What is the ratio of speedwise improvement of the latter list-version 
vs. the former memoized version,
compared to the ratio of speedwise improvent of the version written in 
assembly language vs. the above Python list-version?
 And compare similar ratios for the legibility and the ease of use.
(My point: in any case, Python is slow compared to assembly, C or even 
Scheme compiled into native code.)

Point against my view ("Advocatus Diaboli"): An one-liner like:

  def A000045(n):  if(n < 2): return(n) else: 
return(A000045(n-1)+A000045(n-2))

is not anymore "program", it's a formula/definition, which does not give 
any more information
than the %F-line itself: a(0)=0, a(1)=1, a(n) = a(n-1)+a(n-2).
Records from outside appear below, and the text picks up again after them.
theorem Finishes.same (s : State) (code : Code) (data : DataWord) : Finishes s (.next (s.finish code data)) :=
  .of_keepsPort ⟨rfl, rfl⟩ code data

/-- A host operation of one internal state change ends in it (10_state R20). -/
theorem exec_finishes {i : Instr} {s : State} (hhost : i.panelCmd? = none) (hshort : firstStep? i s = none) :
    Finishes s (exec i s) := by
  cases i <;> cases hhost <;> cases hshort
  case teardown =>
    have hrelease := release_keepsPort s
    exact .of_keepsPort (u := { release s with activeValid := false }) ⟨hrelease.requests, hrelease.latch⟩ Code.ok 0
  case fsAttach =>
    change Finishes s (execFsAttach s)
    unfold execFsAttach
    split
    · exact .same s _ 0
    · split
      · exact .same s _ 0
      · exact .of_keepsPort (s := s) (u := { s with fsValid := true, fsExternal := true }) ⟨rfl, rfl⟩ Code.ok 0
  case setPixel x y c =>
    have hpixel : KeepsPort s (setPixel x.toNat y.toNat c s).2 := by
      obtain ⟨h, _⟩ | haccepted := setPixel_failed_or_accepted x.toNat y.toNat c s
      · rw [h]
        exact ⟨rfl, rfl⟩
      · rw [setPixel_accepted haccepted]
        exact ⟨rfl, rfl⟩
    exact .of_keepsPort hpixel _ 0
  case csrRead reg =>
    change Finishes s (execCsrRead reg s)
    unfold execCsrRead
    split <;> exact .same s _ _
  case csrWrite reg v =>
    change Finishes s (execCsrWrite reg v s)
    unfold execCsrWrite
    split
    · exact .same s _ 0
    · split
      · exact .same s _ 0
      · split
        · exact .same s _ 0
        · exact .of_keepsPort (setCsr_keepsPort s reg v) Code.ok 0
  case fsRd a =>
    change Finishes s (execFsRd a s)
    unfold execFsRd
    split <;> exact .same s _ _
  case fsWr a b =>
    change Finishes s (execFsWr a b s)
    unfold execFsWr
    split
    · exact .same s _ 0
    · split
      · exact .same s _ 0
      · exact .of_keepsPort (s := s) (u := { s with buf := s.buf.write a.toNat b }) ⟨rfl, rfl⟩ Code.ok 0
  case reserved0 | reservedD | reservedE | reservedF => exact .same s Code.notAvailable 0

/-! ### Operations of more than one core step -/

/-- Such an operation is its first core step and the run behind it. -/
theorem exec_of_firstStep? {i : Instr} {s : State} {o : Outcome} (h : firstStep? i s = some o) :
    exec i s = runOutcome o := by
  cases i <;> cases h <;> rfl

theorem firstStep?_eq_none {i : Instr} (h : ¬ longOperation i) (s : State) : firstStep? i s = none := by
  cases i
  case setup => exact absurd (.inl rfl) h
  case allocate => exact absurd (.inr (.inl rfl)) h
  case update => exact absurd (.inr (.inr (.inl rfl))) h
  case updateByMode m => exact absurd (.inr (.inr (.inr (.inl ⟨m, rfl⟩)))) h
  case clear => exact absurd (.inr (.inr (.inr (.inr rfl)))) h
  all_goals rfl

/-- The op code of a request word is that of the operation it asks for (30_encoding R92). -/
theorem op_of_decodeRequest {w : RequestWord} {i : Instr} {op sub : BitVec 4} {y x : Half} (h : decodeRequest w = i)
    (hencode : encode Config.t0 i = .request (requestWord op sub y x)) : RequestWord.op w = op := by
  subst h
  rw [encode_decodeRequest] at hencode
  have hclean := congrArg RequestWord.op (Encoded.request.inj hencode)
  rwa [cleanRequest, requestWord_op, requestWord_op] at hclean

/-- With its own word in the latch the first core step of such an operation keeps the latch (entry 10). -/
theorem firstStep?_keepsPort {w : RequestWord} {i : Instr} {s t : State} (hw : decodeRequest w = i)
    (hop : s.latch.op = RequestWord.op w) (h : firstStep? i s = some (.next t)) : KeepsPort s t := by
  cases i <;> simp only [firstStep?, reduceCtorEq, Option.some.injEq] at h
  case setup =>
    cases h
    exact (begin_keepsPort (hop.trans (op_of_decodeRequest hw rfl))).trans (enter_keepsPort _ .localPins)
  case allocate =>
    obtain ⟨_, hs⟩ | ⟨_, _, hs⟩ | ⟨_, _, hs⟩ := startAllocate_cases s <;> rw [hs] at h <;> cases h
    · exact ⟨rfl, rfl⟩
    · exact ⟨rfl, rfl⟩
    · exact (begin_keepsPort (hop.trans (op_of_decodeRequest hw rfl))).trans (enter_keepsPort _ .localFill)
  case update =>
    exact (begin_keepsPort (hop.trans (op_of_decodeRequest hw rfl))).trans (SequencerFrame.checkUpdate h).keepsPort
  case updateByMode m =>
    unfold startUpdateByMode at h
    split at h
    · exact (begin_keepsPort (hop.trans (op_of_decodeRequest hw rfl))).trans (SequencerFrame.checkUpdate h).keepsPort
    · cases h
      exact ⟨rfl, rfl⟩
  case clear =>
    unfold startClear at h
    split at h <;> cases h
    · exact ⟨rfl, rfl⟩
    · exact (begin_keepsPort (hop.trans (op_of_decodeRequest hw rfl))).trans (enter_keepsPort _ .localPixels)
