/-- HSTB_N rises: no cycle is presented, and the part's drive of read data ends. That the next presented cycle is new
from then on, also when HSTB_N rises before the cycle in progress is complete, is the model's choice of assumption 6
(R2, 11.3). -/
def Obligations.StrobeReleaseMakesTheNextCycleNew : Prop :=
  ∀ s : State, exec .hstbNRelease s = .next
    (s.withHost { s.host with presented := none, strobeHighSince := true, hd := none })

/-! ## The memory port (chapter 7) -/

/-- The memory write cycle of a host write: the enabled lanes of the word take the data's bytes and every other byte of
memory keeps its value, the cycle completes with HRDY and without HERR, and the port goes to the Apply Queue; a new cycle
the host is still presenting is accepted then, as if it were presented at that moment; with a further event of the same
moment to come the port is left FREE for the choice after it (R2, R3, R14, R129, R132, R133; when a cycle is new and the
count of completions are assumptions 6 and 13, the events of one moment are assumption 25). -/
def Obligations.HostWriteCycleCompletes : Prop :=
  ∀ (sd : Word) (w : WordAddr) (lanes : Lanes) (data : Word) (s : State), Settled s → MemoryLaw s →
    s.arb.cycle = some { grant := .host, word := w, dir := .write, lanes := lanes, data := data } →
    let mem := s.mem.writeWord w lanes data
    let completed := ((s.withArb { s.arb with cycle := none }).withMem mem).withHost
      { s.host with path := .free, cycle := none, hold := .noHold, herr := false, hd := none
                    completions := s.host.completions + 1 }
    (s.host.presented = none ∨ s.host.strobeHighSince = false ∨ s.resetN = false →
      exec (.memoryCycleCompletion sd) s = .next completed.afterApplyGrant) ∧
    (s.resetN = true → s.host.strobeHighSince = true → ∀ c ∈ s.host.presented,
      exec (.memoryCycleCompletion sd) s =
        exec (.hostCycleAcceptance c.addr c.dir c.lanes c.data) completed) ∧
    (s.host.presented = none ∨ s.host.strobeHighSince = false ∨ s.resetN = false →
      ∀ (k : Nat) (later : List Nat), exec (.memoryCycleCompletion sd) (s.withMoments ((k + 1) :: later)) =
        .next (completed.withMoments (k :: later))) ∧
    (∀ lane : Fin 4, mem.readByte (4 * w.toNat + lane.val) =
      if lanes.getLsbD lane.val = true then data.extractLsb' (8 * lane.val) 8
      else s.mem.readByte (4 * w.toNat + lane.val)) ∧
    ∀ a : Nat, a < 4 * w.toNat ∨ 4 * w.toNat + 4 ≤ a → mem.readByte a = s.mem.readByte a

/-- The memory read cycle of a host read: it returns memory's bytes on the enabled lanes and what memory drives on the
others, which HD carries while the host still holds HSTB_N low; memory is unchanged, the path is FREE, and the port goes
to the Apply Queue; a new cycle the host is still presenting is accepted then, as if it were presented at that moment;
with a further event of the same moment to come the port is left FREE for the choice after it (R2, R7, R14, R133, R193;
the lanes not enabled are assumption 3, when a cycle is new assumption 6, the model's own count and trace assumption 13,
the events of one moment assumption 25). -/
def Obligations.HostReadCycleReturnsMemory : Prop :=
  ∀ (sd : Word) (w : WordAddr) (lanes : Lanes) (data : Word) (s : State), Settled s →
    s.arb.cycle = some { grant := .host, word := w, dir := .read, lanes := lanes, data := data } →
    let d := mergeLanes sd (s.mem.readWord w) lanes
    let completed := (s.withArb { s.arb with cycle := none }).withHost
      { s.host with path := .free, cycle := none, hold := .noHold, herr := false
                    hd := if s.host.presented.isSome = true ∧ s.host.strobeHighSince = false then some d else none
                    returned := some d, completions := s.host.completions + 1 }
    (s.host.presented = none ∨ s.host.strobeHighSince = false ∨ s.resetN = false →
      exec (.memoryCycleCompletion sd) s = .next completed.afterApplyGrant) ∧
    (s.resetN = true → s.host.strobeHighSince = true → ∀ c ∈ s.host.presented,
      exec (.memoryCycleCompletion sd) s =
        exec (.hostCycleAcceptance c.addr c.dir c.lanes c.data) completed) ∧
    (s.host.presented = none ∨ s.host.strobeHighSince = false ∨ s.resetN = false →
      ∀ (k : Nat) (later : List Nat), exec (.memoryCycleCompletion sd) (s.withMoments ((k + 1) :: later)) =
        .next (completed.withMoments (k :: later))) ∧
    ∀ lane : Fin 4, d.extractLsb' (8 * lane.val) 8 =
      if lanes.getLsbD lane.val = true then s.mem.readByte (4 * w.toNat + lane.val)
      else sd.extractLsb' (8 * lane.val) 8

/-- A word cycle of the WRITING head completes: the enabled lanes are written; with a present position above, the entry
goes on to the lowest such one and is still the head; with none it is removed, its window's update count rises by one,
and a read held with no entry at or before its mark left is released and, the last grant being APPLY, served next. When
DISABLE_WINDOW or SOFT_RESET voids the last other entry at or before the mark at the same moment, and the completion is
taken first, the completion releases nothing, and the voiding then releases the read, which is served next (R129, R130,
R131, R133, R135, R136; the events of one moment are assumption 25). -/
def Obligations.ApplyWordCycleCompletes : Prop :=
  (∀ (sd : Word) (m : MemCycle) (a : AqEntry) (rest : List AqEntry) (s : State), Settled s → MemoryLaw s → HostLaw s →
      s.arb.cycle = some m → m.grant = .apply → m.dir = .write → s.arb.lastGrant = .apply →
      s.aq.entries = a :: rest → a.state = .writing →
      ∃ t, exec (.memoryCycleCompletion sd) s = .next t ∧ RingUnchanged s t ∧ t.pq = s.pq ∧ t.attn = s.attn ∧
        t.mgmt = s.mgmt ∧
        (∀ lane : Fin 4, t.mem.readByte (4 * m.word.toNat + lane.val) =
          if m.lanes.getLsbD lane.val = true then m.data.extractLsb' (8 * lane.val) 8
          else s.mem.readByte (4 * m.word.toNat + lane.val)) ∧
        (∀ x : Nat, x < 4 * m.word.toNat ∨ 4 * m.word.toNat + 4 ≤ x → t.mem.readByte x = s.mem.readByte x) ∧
        (∀ k : Position, a.next < k → present a.mask k = true →
          (∀ j : Position, a.next < j → j < k → present a.mask j = false) →
          t.aq.entries = { a with next := k } :: rest ∧ t.windows = s.windows ∧ t.host.hold = s.host.hold) ∧
        ((∀ k : Position, a.next < k → present a.mask k = false) →
          t.windows = s.windows.set a.window { s.windows[a.window] with updates := s.windows[a.window].updates + 1 } ∧
          t.aq.entries = (if t.arb.cycle.map MemCycle.grant = some .apply then markHeadWriting rest else rest) ∧
          (s.host.hold = .readHold →
            ((∃ b ∈ rest, (s.host.holdMark - b.acc).toNat < 32768) → t.host = s.host) ∧
            ((∀ b ∈ rest, ¬(s.host.holdMark - b.acc).toNat < 32768) →
              t.host = { s.host with path := .memory, hold := .noHold } ∧
              t.arb.cycle.map MemCycle.grant = some .host)))) ∧
  ∀ (sd : Word) (m : MemCycle) (a : AqEntry) (rest : List AqEntry) (s : State), Settled s → HostLaw s → QueueLaw s →
    s.arb.cycle = some m → m.grant = .apply → m.dir = .write → s.arb.lastGrant = .apply →
    s.aq.entries = a :: rest → a.state = .writing → (∀ k : Position, a.next < k → present a.mask k = false) →
    s.host.hold = .readHold →
    (∃ b ∈ rest, (s.host.holdMark - b.acc).toNat < 32768) →
    ∃ u, exec (.memoryCycleCompletion sd) (s.withMoments [1]) = .next u ∧ u.host = s.host ∧ u.arb.cycle = none ∧
      u.aq.entries = rest ∧
      let served (t : State) : Prop :=
        t.host = { s.host with path := .memory, hold := .noHold } ∧ t.arb.cycle.map MemCycle.grant = some .host ∧
          t.mem = s.mem.writeWord m.word m.lanes m.data
      (∀ (n : Byte) (i : WinIdx), Completing s [0x13, n] → n.toNat = i.val → s.windows[i].enabled = true →
        s.windows[i].kind = .mirror → (∀ b ∈ rest, (s.host.holdMark - b.acc).toNat < 32768 → b.window = i) →
        ∃ t, exec (.disableWindow n) u = .next t ∧ served t ∧ t.aq.entries = rest.filter (fun b => b.window ≠ i) ∧
          t.windows[i].enabled = false ∧ t.windows[a.window].updates = s.windows[a.window].updates + 1) ∧
      (Completing s [0x0A] →
        ∃ t, exec .softReset u = .next t ∧ served t ∧ t.aq.entries = [] ∧ ∀ i : WinIdx, t.windows[i].updates = 0)
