/-- A choice does not look at how events fall on moments. -/
theorem choices_withMoments (s : State) (m : List Nat) : choices (s.withMoments m) = (choices s).withMoments m := by
  have hc : (Event.begin (s.withMoments m)).chooseOutput.toState =
      (Event.begin s).chooseOutput.toState.withMoments m := by
    have ho : originationOffer (s.withMoments m) = originationOffer s := rfl
    unfold Event.chooseOutput
    simp only [Event.begin_toState, State.withMoments_out, State.withMoments_link, ho]
    by_cases h : s.out.sending.isSome = true ∨ s.link.outbound = .quiet
    · simp only [h, if_true]; rfl
    · simp only [h, if_false]
      cases s.out.fifo <;> cases originationOffer s <;> dsimp only
      · rfl
      · exact Event.sendOffer_withMoments ..
      · rfl
      · next f rest o =>
        by_cases h : s.out.starvation = Config.starvationLimit ∧ rest.length + 1 ≤ 2
        · simp only [h, if_true, and_self]; exact Event.sendOffer_withMoments ..
        · simp only [h, if_false]; rfl
  rw [choices, hc, arbitrate_withMoments, choices]

/-! ## The end of an event -/

/-- An event that another of its moment follows commits its causes and leaves the choices to it. -/
theorem Event.finish_of_shared (e : Event) {k : Nat} {later : List Nat} (h : e.moments = (k + 1) :: later) :
    e.finish = e.commit.withMoments (k :: later) := by
  simp [Event.finish, h]

/-- The last event of a moment, and an event that is a moment of its own, commits its causes and the arbiters choose. -/
theorem Event.finish_of_last (e : Event) {later : List Nat} (h : e.moments = 0 :: later) :
    e.finish = choices (e.commit.withMoments later) := by
  simp [Event.finish, h]

theorem Event.finish_of_alone (e : Event) (h : e.moments = []) : e.finish = choices e.commit := by
  simp [Event.finish, h]

/-- A commitment changes nothing that the arbiters look at. -/
theorem Event.chosen_commit (e : Event) (h : Chosen e.toState) : Chosen e.commit := by
  have ho : originationOffer e.commit = originationOffer e.toState :=
    e.commit_induct (motive := fun s => originationOffer s = originationOffer e.toState) rfl fun s o hs => by
      obtain ⟨a, m, ha, -⟩ := appendIncident_eq s o
      rw [ha, ← hs]; rfl
  have hh : hostRequest e.commit = hostRequest e.toState := by simp [hostRequest]
  simpa [Chosen, ho, hh] using h

/-- The end of an event in a settled state is the commitment of its causes. -/
theorem Event.finish_of_settled (e : Event) (h : Settled e.toState) : e.finish = e.commit := by
  rw [e.finish_of_alone h.1, choices_of_chosen (e.chosen_commit h.2)]

/-- A settled event that raised nothing ends in its state. -/
theorem Event.finish_of_settled_nil (e : Event) (h : Settled e.toState) (hr : e.raised = []) :
    e.finish = e.toState := by
  rw [e.finish_of_settled h, e.commit_of_nil hr]

end Sys2Proof.Machine
end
"Promotor Fidei": On the other hand, if it can be computed efficiently, 
then it's a very good proram.
(Brief and very legible at the same time.) Why should we specify/need 
some ancillary
information concerning allocation of lists et cetera, when that doesn't 
affect the mathematical
definition of the function, just makes the implementation more error-prone?

> Alec Mihailovs wrote:
> From: "Alec Mihailovs" <alec at mihailovs.com>
> To: "Antti Karttunen" <antti.karttunen at gmail.com>
>
>>> What will happen when you call A000045 multiple times, with varying 
>>> n (increasing and decreasing
>>> at times)?
>>
>>
>> In this case, certainly, memoization has an advantage.
>
>> From other point of view, that also can be done as assigning 
>
> A000045=A000045_list(1000)
> or with other than 1000 number, greater than the indices needed, and then
> using A000045[n] instead of A000045(n) - that would be the same as 
> with memoization.

How do you know what will be the maximum index one needs?
E.g. if somebody wants to calculate something like 
http://www.research.att.com/~njas/sequences/A001605 ?
Or http://www.research.att.com/~njas/sequences/A003714
which itself might be called from yet another function?
In the latter case the calls to A000045 doesn't need to occur
in order A000045(i), A000045(i+1), A000045(i+2), ...
but could happen in any order. (With Fibonacci's we know that
the "memo-vector" will not contain "holes", but this is not case
in general, with functions that involve recursions like
a(n) = a(floor(n/2)) + ... )

>
> Alec
>

Antti